The new spatial layout functions used the “zscore” function in MATLAB to standardize component activity at each electrode within a given component. Next, the average z-score was computed for five different electrode clusters (Figure 1): left eye region, right eye region, center eye region, central region, and posterior region. Assignment of electrodes to specific clusters were determined based on their location in polar coordinates (radius, theta). As shown in Figure 1, to be in any of the eye clusters, the radius had to be between 0.45 and 0.60. The left eye cluster required a theta value between −60 and 0 degrees whereas the right eye cluster required a theta value between 0 and 60 degrees. The center eye cluster was restricted to theta values between −20 and 20 degrees. To be in the central cluster, the radius had to be less than 0.45 and the absolute value for theta had to be between 35 and 109 degrees. The posterior cluster required a radius less than 0.55 and an absolute theta value greater than 109 degrees.

Figure 1. — A 128-channel geodesic net layout showing the five regions of interest (left eye, center eye, right eye, central, and posterior) for the new blink detection function. Note that, for the horizontal eye movement detection function, the theta range (+/−35 to +/−62) and radius (> .5) are slightly different.

In order for a component to be marked as a blink artifact it had to meet three conditions:

At least one of the three eye regions (left, right, or center) had to have an average z-score with an absolute value greater than two.
The absolute value of the average z-score of the central and posterior regions had to be less than one.
The variance of the z-scores in the posterior region had to be less than 0.15 and the variance of the z-scores in the left and right eye regions combined OR the variance of the absolute values of the z-scores in the posterior region had to be less than 0.075 and the variance of the z-scores in the left and right eye regions combined.

Because blinks cause such huge deflections in EEG data at frontal sites (i.e., high activity), the average z-score in components reflecting blinks should well exceed two standard deviations from the mean. Ambiguous components that might reflect neural data, on the other hand, are far less likely to exceed two standard deviations from the mean. For similar reasons, the activity in the back of the head had to be within one standard deviation of the mean and have low variance because blinks should have low activity at posterior sites. Having greater activity at posterior sites would likely indicate the component contains meaningful neural activity.

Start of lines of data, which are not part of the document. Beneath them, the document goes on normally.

/-- A WRITE_REQUEST that is refused changes nothing but the refusal reason (R154, R174): a good frame gives STATE while
DISABLED or LEAVING, else FULL with 4 requests waiting or the credit at 8; a length byte above 64, a frame cut short and
a sum other than 00h give FORM, whatever the attach state. -/
def Obligations.WriteRequestRefused : Prop :=
  ∀ (p : PortId) (s : State), (s.link p).state = .idle →
    let refused (why : Refused) (n : Nat) : Out := .next
      (afterTransaction p { s.port p with refusal := why } ((s.port p).statusByte :: List.replicate n 0x00) s)
    (∀ (r : Request) (extra : List Byte), r.params.length ≤ 64 →
      ((s.port p).attach ≠ .detached → (s.port p).attach ≠ .attached →
        exec (.writeRequest p (.whole (r.frame ++ extra))) s =
          refused .state (r.params.length + 4 + extra.length)) ∧
      ((s.port p).attach = .detached ∨ (s.port p).attach = .attached →
        4 ≤ (s.port p).requests.length ∨
          8 ≤ (s.port p).requests.length + (s.port p).deferred.length + (s.port p).responses.length →
        exec (.writeRequest p (.whole (r.frame ++ extra))) s =
          refused .full (r.params.length + 4 + extra.length)) ∧
      ∀ k < r.params.length + 4, exec (.writeRequest p (.whole (r.frame.take k))) s = refused .form k) ∧
    (∀ (tag code len : Byte) (more : List Byte), 64 < len.toNat →
      exec (.writeRequest p (.whole (tag :: code :: len :: more))) s = refused .form (more.length + 3)) ∧
    ∀ (tag code check : Byte) (params extra : List Byte), params.length ≤ 64 →
      byteSum ([tag, code, byteOf params.length] ++ params ++ [check]) ≠ 0x00 →
      exec (.writeRequest p (.whole ([tag, code, byteOf params.length] ++ params ++ [check] ++ extra))) s =
        refused .form (params.length + 4 + extra.length)

/-- READ_RESPONSE (R158, R175): a transaction that reaches the check byte removes the oldest response (here one whose
reading does not end a departure); one cut short removes nothing; on an empty queue the EMPTY frame goes out. A transaction
in parts does the same when chip select rises, but removes nothing where its response has left the queue. The frame of a
response is the tag, the code, the result code (R183), the field length, the fields, and a check byte that makes its sum
00h. -/
def Obligations.ReadResponseTakesOldest : Prop :=
  ∀ (p : PortId) (bs : List Byte) (s : State), (s.link p).state = .idle →
    (∀ (x : Response) (rest : List Response), (s.port p).responses = x :: rest →
      (x.frame.length ≤ bs.length → (rest ≠ [] ∨ ∀ why, (s.port p).attach ≠ .leaving why true) →
        exec (.readResponse p (.whole bs)) s = .next
          (afterTransaction p { s.port p with responses := rest, refusal := .none }
            ((s.port p).statusByte :: (x.frame ++ List.replicate (bs.length - x.frame.length) 0x00)) s)) ∧
      (bs.length < x.frame.length →
        exec (.readResponse p (.whole bs)) s = .next
          (afterTransaction p { s.port p with refusal := .none }
            ((s.port p).statusByte :: x.frame.take bs.length) s))) ∧
    ((s.port p).responses = [] →
      exec (.readResponse p (.whole bs)) s = .next
        (afterTransaction p { s.port p with refusal := .none }
          ((s.port p).statusByte ::
            ((([0x00, 0x00, 0x04, 0x00, 0xFC] : List Byte) ++ List.replicate (bs.length - 5) 0x00).take bs.length)) s)) ∧
    (∀ (f out : List Byte) (carried : Bool) (clocked : Nat) (t : State),
      t.link p = { state := .sendingResponse f carried clocked, dout := out } →
      let ended (c : PortController) : Prop := exec (.readResponse p .release) t = .next (afterTransaction p c out t)
      (carried = false ∨ clocked < f.length → ended (t.port p)) ∧
      ∀ (x : Response) (rest : List Response), carried = true → f.length ≤ clocked → (t.port p).responses = x :: rest →
        (rest ≠ [] ∨ ∀ why, (t.port p).attach ≠ .leaving why true) → ended { t.port p with responses := rest }) ∧
    (∀ x : Response, ∃ check : Byte,
      x.frame = [x.tag, x.code, x.result.code, byteOf x.fields.length] ++ x.fields ++ [check] ∧
        byteSum x.frame = 0x00) ∧
    ([Result.done, .already, .cancelled, .draftVoid, .empty, .notAttached, .notPlanPort, .notOwner, .unknownCode,
      .badLength, .range, .noDraft, .draftOpen, .quota, .notLive, .noSource, .territory, .rowShare, .guard,
      .sourceWindow, .inUse, .planInvalid, .planOrphans, .wrongState, .markFull].map Result.code =
        (List.range 25).map byteOf)

/-- READ_NOTICE (R160, R176): a transaction that reaches the check byte removes the oldest notice and clears the
notice-lost flag; one cut short does neither; on an empty queue seven bytes 00h go out. A transaction in parts into whose
entry k notices coalesced since its frame was fixed leaves the entry with the repeat count k, at most 15, and clears the
flag; one whose entry has left the queue, as it does when LEAVING entry or RESTART clears the queue, changes neither,
whatever the queue holds. The frame of a notice is its kind (R184), subject, frame number,
repeat count, detail, and a check byte that makes its sum 00h. -/
def Obligations.ReadNoticeTakesOldest : Prop :=
  ∀ (p : PortId) (bs : List Byte) (s : State), (s.link p).state = .idle →
    (∀ (n : Notice) (rest : List Notice), (s.port p).notices = n :: rest →
      (7 ≤ bs.length →
        exec (.readNotice p (.whole bs)) s = .next
          (afterTransaction p { s.port p with notices := rest, noticeLost := false, refusal := .none }
            ((s.port p).statusByte :: (n.bytes ++ List.replicate (bs.length - 7) 0x00)) s)) ∧
      (bs.length < 7 →
        exec (.readNotice p (.whole bs)) s = .next
          (afterTransaction p { s.port p with refusal := .none }
            ((s.port p).statusByte :: n.bytes.take bs.length) s))) ∧
    ((s.port p).notices = [] →
      exec (.readNotice p (.whole bs)) s = .next
        (afterTransaction p { s.port p with refusal := .none }
          ((s.port p).statusByte :: List.replicate bs.length 0x00) s)) ∧
    (∀ (f out : List Byte) (since : Option Nat) (clocked : Nat) (t : State),
      t.link p = { state := .sendingNotice f since clocked, dout := out } →
      let ended (c : PortController) : Prop := exec (.readNotice p .release) t = .next (afterTransaction p c out t)
      (since = none ∨ clocked < f.length → ended (t.port p)) ∧
      ∀ (n : Notice) (rest : List Notice), f.length ≤ clocked → (t.port p).notices = n :: rest →
        (since = some 0 → ended { t.port p with notices := rest, noticeLost := false }) ∧
        ∀ k, since = some (k + 1) →
          ended { t.port p with notices := { n with count := min 15 (k + 1) } :: rest, noticeLost := false }) ∧
    (∀ n : Notice, n.bytes.length = 7 ∧ byteSum n.bytes = 0x00 ∧
      n.bytes.take 6 =
        [n.kind.byte, n.subject, n.frame.extractLsb' 0 8, n.frame.extractLsb' 8 8, byteOf n.count, n.detail]) ∧
    ([NoticeKind.sourceLocked, .sourceLost, .regionEvicted, .draftVoid, .planChanged, .markReached, .markVoid,
      .panelState, .portLeft].map NoticeKind.byte = (List.range' 1 9).map byteOf)

/-- STATUS gives a fresh status byte for each byte clocked, and the first takes the refusal reason with it (R173, R177).
A kind byte that is none of 01h to 04h leaves the refusal FORM and clocks out 00h (R172). The status byte is, from bit 7
down, the attach state, the refusal reason, a response waits, a notice waits, the notice-lost flag, and a request could be
accepted (R173); the NOTE line is asserted while a response or a notice waits (R161). -/
def Obligations.StatusAndUnknownKind : Prop :=
  (∀ (p : PortId) (bs : List Byte) (s : State), (s.link p).state = .idle →
    exec (.status p (.whole bs)) s = .next
      (afterTransaction p { s.port p with refusal := .none }
        ((s.port p).statusByte ::
          List.replicate bs.length ({ s.port p with refusal := .none } : PortController).statusByte) s) ∧
    ∀ kind : Byte, kind ≠ 0x01 → kind ≠ 0x02 → kind ≠ 0x03 → kind ≠ 0x04 →
      exec (.unknownKindByte p kind (.whole bs)) s = .next
        (afterTransaction p { s.port p with refusal := .form }
          ((s.port p).statusByte :: List.replicate bs.length 0x00) s)) ∧
  ∀ c : PortController,
    c.statusByte =
      (match c.attach with
        | .disabled => 0b00#2
        | .detached => 0b01#2
        | .attached => 0b10#2
        | .leaving _ _ => 0b11#2) ++
      (match c.refusal with
        | .none => 0b00#2
        | .full => 0b01#2
        | .form => 0b10#2
        | .state => 0b11#2) ++
      BitVec.ofBool (decide (c.responses ≠ [])) ++ BitVec.ofBool (decide (c.notices ≠ [])) ++
      BitVec.ofBool c.noticeLost ++
      BitVec.ofBool (decide ((c.attach = .detached ∨ c.attach = .attached) ∧ c.requests.length < 4 ∧
        c.requests.length + c.deferred.length + c.responses.length < 8)) ∧
    (c.noteAsserted = true ↔ c.responses ≠ [] ∨ c.notices ≠ [])

/-- A transaction in parts is the whole transaction: chip select falls, the kind byte is clocked, bytes are clocked in two
lots, chip select rises (R172). The status byte is fixed when chip select falls, and goes out with the kind byte as it was
fixed, whatever happened between; the kind bytes 01h to 04h begin their transactions, and a reading one fixes its frame
from the queue as it stands then (R172, R173, R175, R176). Chip select may rise before the kind byte. -/
def Obligations.TransactionInParts : Prop :=
  (∀ (p : PortId) (kind : Byte) (bs cs : List Byte) (s : State), (s.link p).state = .idle →
    ∀ cmd ∈ [Instr.writeRequest p, Instr.readResponse p, Instr.readNotice p, Instr.status p,
        Instr.unknownKindByte p kind],
      (Out.andThen (exec (cmd .select) s) fun t0 => Out.andThen (exec (cmd .kind) t0) fun t1 =>
        Out.andThen (exec (cmd (.clock bs)) t1) fun t2 =>
          Out.andThen (exec (cmd (.clock cs)) t2) (exec (cmd .release))) = exec (cmd (.whole (bs ++ cs))) s) ∧
  ∀ (p : PortId) (kind : Byte), kind ≠ 0x01 → kind ≠ 0x02 → kind ≠ 0x03 → kind ≠ 0x04 →
    ∀ cmd ∈ [Instr.writeRequest p, Instr.readResponse p, Instr.readNotice p, Instr.status p,
        Instr.unknownKindByte p kind],
      (∀ s : State, (s.link p).state = .idle →
        exec (cmd .select) s = .next
          { s with links := s.links.set p { state := .selected (s.port p).statusByte, dout := [] } }) ∧
      ∀ (b : Byte) (t : State), t.link p = { state := .selected b, dout := [] } →
        exec (cmd .release) t = .next { t with links := t.links.set p { state := .idle, dout := [] } } ∧
        let begun (why : Refused) (x : LinkState) : Out := .next
          { t with
            ports := t.ports.set p { t.port p with refusal := why }
            links := t.links.set p { state := x, dout := [b] } }
        (Transaction.ofByte? 0x01 = some .writeRequest ∧ Transaction.ofByte? 0x02 = some .readResponse ∧
          Transaction.ofByte? 0x03 = some .readNotice ∧ Transaction.ofByte? 0x04 = some .status ∧
          Transaction.ofByte? kind = none) ∧
        exec (.writeRequest p .kind) t = begun .none (.writing [] false) ∧
        ((t.port p).responses = [] →
          exec (.readResponse p .kind) t = begun .none (.sendingResponse [0x00, 0x00, 0x04, 0x00, 0xFC] false 0)) ∧
        (∀ (x : Response) (rest : List Response), (t.port p).responses = x :: rest →
          exec (.readResponse p .kind) t = begun .none (.sendingResponse x.frame true 0)) ∧
        ((t.port p).notices = [] →
          exec (.readNotice p .kind) t = begun .none (.sendingNotice (List.replicate 7 0x00) none 0)) ∧
        (∀ (x : Notice) (rest : List Notice), (t.port p).notices = x :: rest →
          exec (.readNotice p .kind) t = begun .none (.sendingNotice x.bytes (some 0) 0)) ∧
        exec (.status p .kind) t = begun .none .sendingStatus ∧
        exec (.unknownKindByte p kind .kind) t = begun .form .ignoring

/-! ### Notices (9.5) -/

/-- A notice reaches a port (R159): not ATTACHED, it is not stored; a waiting entry of its kind and subject takes its
frame number and detail, and one more repeat up to 15; else it is added with repeat count 1 while fewer than 8 wait;
else it is dropped and the notice-lost flag set. A READ_NOTICE under way counts what coalesces into its entry (R160). -/
def Obligations.NoticeStored : Prop :=
  ∀ (p : PortId) (n : Notice) (s : State),
    ((s.port p).attach ≠ .attached → storeNotice p n s = s) ∧
    ((s.port p).attach = .attached →
      (∀ (a : List Notice) (m : Notice) (b : List Notice), (s.port p).notices = a ++ m :: b →
        (m.kind = n.kind ∧ m.subject = n.subject) → (∀ x ∈ a, ¬(x.kind = n.kind ∧ x.subject = n.subject)) →
        storeNotice p n s =
          { s with
            ports := s.ports.set p { s.port p with
              notices := a ++
              { kind := m.kind, subject := m.subject, frame := n.frame, count := min 15 (m.count + 1),
                detail := n.detail } :: b }
            links :=
              match a, (s.link p).state with
              | [], .sendingNotice f (some k) c =>
                s.links.set p { s.link p with state := .sendingNotice f (some (k + 1)) c }
              | _, _ => s.links }) ∧
      ((∀ x ∈ (s.port p).notices, ¬(x.kind = n.kind ∧ x.subject = n.subject)) →
        ((s.port p).notices.length < 8 →
          storeNotice p n s =
            { s with
                ports := s.ports.set p
                  { s.port p with notices := (s.port p).notices ++ [{ n with count := 1 }] } }) ∧
        (8 ≤ (s.port p).notices.length →
          storeNotice p n s = { s with ports := s.ports.set p { s.port p with noticeLost := true } })))

/-! ### Requests at the engine (9.3) -/

/-- The universal results, in their order (R156): an unknown code, a wrong length, a DETACHED port that does not say HELLO,
a plan-port request of another port. The response has no fields, and nothing else changes. That the result stands also for
a PUBLISH or a PLAN-SET of a wrong length that would otherwise block the engine (R60, R94, R157) is the model's choice
(log 15). -/
def Obligations.UniversalResults : Prop :=
  ∀ (p : PortId) (r : Request) (rest : List Request) (s : State),
    (s.port p).engine = .ready → ((s.port p).attach = .detached ∨ (s.port p).attach = .attached) →
    (s.port p).requests = r :: rest →
    ((∀ k : RequestKind, r.code ≠ k.code) →
      exec (.unknownCode p) s = .next (answered p r rest .unknownCode [] s)) ∧
    ∀ (k : RequestKind) (c : Instr) (now : List FrameWork),
      (c = requestCommand k p ∨ (k = .panelOn ∧ c = .panelOn p now)) → r.code = k.code →
      (r.params.length ≠ k.length → exec c s = .next (answered p r rest .badLength [] s)) ∧
      (r.params.length = k.length → (s.port p).attach = .detached → k ≠ .hello →
        exec c s = .next (answered p r rest .notAttached [] s)) ∧
      (r.params.length = k.length → (s.port p).attach = .attached → p ≠ .p0 →
        k ∈ [.planSet, .panelSetup, .panelOn, .panelOff, .eject, .restart] →
        exec c s = .next (answered p r rest .notPlanPort [] s))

The new blink detection function was further modified, such that after selecting potential blink components via the three conditions outlined above, secondary checks were added to determine whether blinks had been incorrectly identified based on component spatial spread (from either of the three eye regions towards the central region). Any electrodes that were part of the central eye region or part of the outermost ring of channels were removed before considering spread. Because artifacts from blinks propagate back from the eyes, the algorithm was set up to consider whether or not component activity decreased along the rostral-to-caudal axis. As long as z-scores were less than 2.5 for electrodes with a radius between .35 and .45 and less than two for electrodes with a radius between .25 and .35, components were not un-marked as blinks. Thresholds for the blink detector were determined on the independent optimization dataset.

2.2.2. Horizontal Eye Movement Changes.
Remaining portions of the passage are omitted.